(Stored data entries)
#####

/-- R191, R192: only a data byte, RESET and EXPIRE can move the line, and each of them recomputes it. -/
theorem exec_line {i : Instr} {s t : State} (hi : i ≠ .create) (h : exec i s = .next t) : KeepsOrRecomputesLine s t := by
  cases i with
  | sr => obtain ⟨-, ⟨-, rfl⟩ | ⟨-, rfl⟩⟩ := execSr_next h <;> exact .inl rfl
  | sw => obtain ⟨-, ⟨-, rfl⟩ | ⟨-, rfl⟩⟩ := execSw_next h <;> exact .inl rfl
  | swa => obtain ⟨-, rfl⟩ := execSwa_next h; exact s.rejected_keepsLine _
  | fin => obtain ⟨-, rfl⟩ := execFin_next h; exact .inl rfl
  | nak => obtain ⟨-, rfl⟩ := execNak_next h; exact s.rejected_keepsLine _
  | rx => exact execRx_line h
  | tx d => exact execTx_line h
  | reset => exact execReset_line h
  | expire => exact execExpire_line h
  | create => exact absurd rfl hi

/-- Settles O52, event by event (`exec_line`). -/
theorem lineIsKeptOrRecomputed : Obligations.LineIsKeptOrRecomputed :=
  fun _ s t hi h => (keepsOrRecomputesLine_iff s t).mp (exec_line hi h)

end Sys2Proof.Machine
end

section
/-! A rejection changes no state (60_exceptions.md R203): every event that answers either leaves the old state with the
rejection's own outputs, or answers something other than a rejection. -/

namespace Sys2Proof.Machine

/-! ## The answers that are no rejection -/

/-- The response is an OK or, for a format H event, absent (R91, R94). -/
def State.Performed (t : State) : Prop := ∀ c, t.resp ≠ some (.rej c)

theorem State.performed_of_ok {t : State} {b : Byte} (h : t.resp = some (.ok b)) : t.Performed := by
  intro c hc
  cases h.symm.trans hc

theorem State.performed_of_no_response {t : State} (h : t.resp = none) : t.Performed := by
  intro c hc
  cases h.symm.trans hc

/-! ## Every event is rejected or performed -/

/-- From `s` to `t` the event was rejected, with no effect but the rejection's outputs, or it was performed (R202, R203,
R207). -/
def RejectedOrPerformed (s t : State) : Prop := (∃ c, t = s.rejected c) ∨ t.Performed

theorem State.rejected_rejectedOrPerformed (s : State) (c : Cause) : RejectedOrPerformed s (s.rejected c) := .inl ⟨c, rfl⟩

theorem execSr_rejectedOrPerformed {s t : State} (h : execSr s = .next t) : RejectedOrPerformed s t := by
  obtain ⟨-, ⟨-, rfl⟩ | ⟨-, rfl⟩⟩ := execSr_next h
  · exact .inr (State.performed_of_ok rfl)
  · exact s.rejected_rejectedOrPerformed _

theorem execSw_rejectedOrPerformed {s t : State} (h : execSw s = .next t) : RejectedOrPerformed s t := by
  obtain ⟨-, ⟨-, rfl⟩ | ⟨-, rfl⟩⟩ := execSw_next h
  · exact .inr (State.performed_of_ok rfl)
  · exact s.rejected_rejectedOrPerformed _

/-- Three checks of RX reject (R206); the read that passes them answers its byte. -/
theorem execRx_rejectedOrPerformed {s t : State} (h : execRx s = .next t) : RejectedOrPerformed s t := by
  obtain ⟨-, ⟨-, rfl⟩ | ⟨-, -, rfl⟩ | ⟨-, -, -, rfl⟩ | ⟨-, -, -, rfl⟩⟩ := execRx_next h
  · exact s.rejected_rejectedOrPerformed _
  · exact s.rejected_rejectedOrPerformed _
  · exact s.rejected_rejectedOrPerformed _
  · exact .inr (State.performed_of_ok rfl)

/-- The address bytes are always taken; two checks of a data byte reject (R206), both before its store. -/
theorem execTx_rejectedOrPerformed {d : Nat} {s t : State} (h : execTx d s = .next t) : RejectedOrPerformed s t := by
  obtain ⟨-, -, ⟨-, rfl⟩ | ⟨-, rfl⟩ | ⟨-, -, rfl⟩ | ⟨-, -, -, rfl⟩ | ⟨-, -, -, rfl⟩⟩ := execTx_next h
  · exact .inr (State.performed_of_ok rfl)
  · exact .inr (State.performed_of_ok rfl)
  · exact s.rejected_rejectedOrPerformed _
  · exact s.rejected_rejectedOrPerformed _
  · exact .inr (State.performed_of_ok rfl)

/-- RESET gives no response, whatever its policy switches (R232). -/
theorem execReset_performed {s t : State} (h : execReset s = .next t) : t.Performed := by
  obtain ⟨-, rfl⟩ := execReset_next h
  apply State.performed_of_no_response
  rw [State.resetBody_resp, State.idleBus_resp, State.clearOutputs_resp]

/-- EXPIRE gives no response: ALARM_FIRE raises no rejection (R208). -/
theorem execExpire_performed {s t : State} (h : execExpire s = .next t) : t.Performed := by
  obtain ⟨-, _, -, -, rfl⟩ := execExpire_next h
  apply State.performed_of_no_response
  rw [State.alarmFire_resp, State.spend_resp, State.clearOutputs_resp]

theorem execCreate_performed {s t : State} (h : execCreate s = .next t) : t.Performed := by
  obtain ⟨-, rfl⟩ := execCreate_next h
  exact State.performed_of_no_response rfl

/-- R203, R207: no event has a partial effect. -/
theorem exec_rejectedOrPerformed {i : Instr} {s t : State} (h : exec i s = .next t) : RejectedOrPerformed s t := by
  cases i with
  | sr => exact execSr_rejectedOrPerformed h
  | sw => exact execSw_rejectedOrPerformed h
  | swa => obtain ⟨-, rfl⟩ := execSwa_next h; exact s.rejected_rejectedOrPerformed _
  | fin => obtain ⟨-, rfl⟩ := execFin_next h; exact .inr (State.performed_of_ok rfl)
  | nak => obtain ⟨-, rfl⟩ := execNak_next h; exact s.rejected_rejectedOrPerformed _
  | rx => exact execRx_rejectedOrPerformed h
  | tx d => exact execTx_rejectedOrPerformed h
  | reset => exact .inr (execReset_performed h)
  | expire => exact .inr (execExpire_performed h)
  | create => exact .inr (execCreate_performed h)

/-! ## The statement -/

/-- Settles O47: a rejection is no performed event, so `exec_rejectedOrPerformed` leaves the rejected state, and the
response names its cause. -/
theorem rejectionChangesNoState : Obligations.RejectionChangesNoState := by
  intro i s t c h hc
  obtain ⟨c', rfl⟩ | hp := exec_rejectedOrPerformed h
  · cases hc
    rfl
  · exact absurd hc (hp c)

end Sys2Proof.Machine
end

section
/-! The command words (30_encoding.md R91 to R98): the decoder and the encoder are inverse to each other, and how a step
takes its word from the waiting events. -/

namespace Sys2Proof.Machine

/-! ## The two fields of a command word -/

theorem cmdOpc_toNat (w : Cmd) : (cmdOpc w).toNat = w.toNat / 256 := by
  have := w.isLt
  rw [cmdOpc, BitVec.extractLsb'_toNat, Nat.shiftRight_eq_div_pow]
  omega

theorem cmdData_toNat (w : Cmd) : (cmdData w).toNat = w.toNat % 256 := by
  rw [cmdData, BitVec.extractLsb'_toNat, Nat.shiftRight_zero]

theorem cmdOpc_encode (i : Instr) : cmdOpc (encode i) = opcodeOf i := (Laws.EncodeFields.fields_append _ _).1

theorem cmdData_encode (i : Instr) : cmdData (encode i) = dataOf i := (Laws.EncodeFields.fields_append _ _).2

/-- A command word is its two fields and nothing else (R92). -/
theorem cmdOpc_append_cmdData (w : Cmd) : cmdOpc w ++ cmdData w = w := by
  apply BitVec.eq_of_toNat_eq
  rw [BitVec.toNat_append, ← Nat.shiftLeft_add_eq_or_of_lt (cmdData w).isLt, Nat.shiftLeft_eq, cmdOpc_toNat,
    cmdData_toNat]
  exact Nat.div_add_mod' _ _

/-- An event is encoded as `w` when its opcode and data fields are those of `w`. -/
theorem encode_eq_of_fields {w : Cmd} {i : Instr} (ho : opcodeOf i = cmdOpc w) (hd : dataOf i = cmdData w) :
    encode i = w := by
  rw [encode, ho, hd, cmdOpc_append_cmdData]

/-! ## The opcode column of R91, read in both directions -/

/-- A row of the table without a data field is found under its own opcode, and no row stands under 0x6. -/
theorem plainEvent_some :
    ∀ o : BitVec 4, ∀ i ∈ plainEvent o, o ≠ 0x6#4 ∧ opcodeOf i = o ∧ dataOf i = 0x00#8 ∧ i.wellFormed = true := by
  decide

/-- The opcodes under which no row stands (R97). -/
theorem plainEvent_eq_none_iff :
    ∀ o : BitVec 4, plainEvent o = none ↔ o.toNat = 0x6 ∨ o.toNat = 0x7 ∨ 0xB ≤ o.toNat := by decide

#####

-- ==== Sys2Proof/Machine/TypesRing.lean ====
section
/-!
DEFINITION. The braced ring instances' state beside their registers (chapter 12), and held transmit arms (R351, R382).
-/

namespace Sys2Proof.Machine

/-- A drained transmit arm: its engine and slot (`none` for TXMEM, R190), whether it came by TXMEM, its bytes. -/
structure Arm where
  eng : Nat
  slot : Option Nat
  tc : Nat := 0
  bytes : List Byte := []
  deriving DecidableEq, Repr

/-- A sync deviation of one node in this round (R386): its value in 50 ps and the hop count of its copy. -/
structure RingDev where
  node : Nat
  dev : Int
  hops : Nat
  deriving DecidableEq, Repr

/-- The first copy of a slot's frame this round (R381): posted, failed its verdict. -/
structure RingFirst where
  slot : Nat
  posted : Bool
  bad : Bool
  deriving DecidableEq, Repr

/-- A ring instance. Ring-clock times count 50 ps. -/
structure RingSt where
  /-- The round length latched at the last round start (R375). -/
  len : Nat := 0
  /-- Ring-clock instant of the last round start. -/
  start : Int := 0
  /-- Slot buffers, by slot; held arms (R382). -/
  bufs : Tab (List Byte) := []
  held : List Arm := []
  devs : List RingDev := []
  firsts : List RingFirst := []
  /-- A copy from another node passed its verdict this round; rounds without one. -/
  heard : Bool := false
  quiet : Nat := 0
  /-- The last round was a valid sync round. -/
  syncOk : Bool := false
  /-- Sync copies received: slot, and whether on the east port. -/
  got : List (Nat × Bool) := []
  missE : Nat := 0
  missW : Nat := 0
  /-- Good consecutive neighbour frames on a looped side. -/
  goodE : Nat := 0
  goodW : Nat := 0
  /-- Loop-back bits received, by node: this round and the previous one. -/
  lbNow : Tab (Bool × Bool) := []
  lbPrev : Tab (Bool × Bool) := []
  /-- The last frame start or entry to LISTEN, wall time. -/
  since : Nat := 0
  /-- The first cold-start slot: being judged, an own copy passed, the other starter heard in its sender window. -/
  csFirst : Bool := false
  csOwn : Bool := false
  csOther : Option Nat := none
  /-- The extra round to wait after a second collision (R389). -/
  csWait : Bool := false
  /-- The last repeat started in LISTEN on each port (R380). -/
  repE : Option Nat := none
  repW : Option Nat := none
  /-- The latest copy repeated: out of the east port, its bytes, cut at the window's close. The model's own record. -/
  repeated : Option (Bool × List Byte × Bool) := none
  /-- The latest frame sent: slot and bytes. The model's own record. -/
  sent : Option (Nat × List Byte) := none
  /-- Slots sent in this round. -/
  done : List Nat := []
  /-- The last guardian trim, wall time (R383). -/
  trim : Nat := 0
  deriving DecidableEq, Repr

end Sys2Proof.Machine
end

#####

> [Problem description]: Both the line containing "i.wellFormed = true := by" and the line containing "o.toNat := by decide" belong in the answer. Print them and every line above that falls between them exactly, and no others.

> [Answer for this exercise]:
    ∀ o : BitVec 4, ∀ i ∈ plainEvent o, o ≠ 0x6#4 ∧ opcodeOf i = o ∧ dataOf i = 0x00#8 ∧ i.wellFormed = true := by
  decide

/-- The opcodes under which no row stands (R97). -/
theorem plainEvent_eq_none_iff :
    ∀ o : BitVec 4, plainEvent o = none ↔ o.toNat = 0x6 ∨ o.toNat = 0x7 ∨ 0xB ≤ o.toNat := by decide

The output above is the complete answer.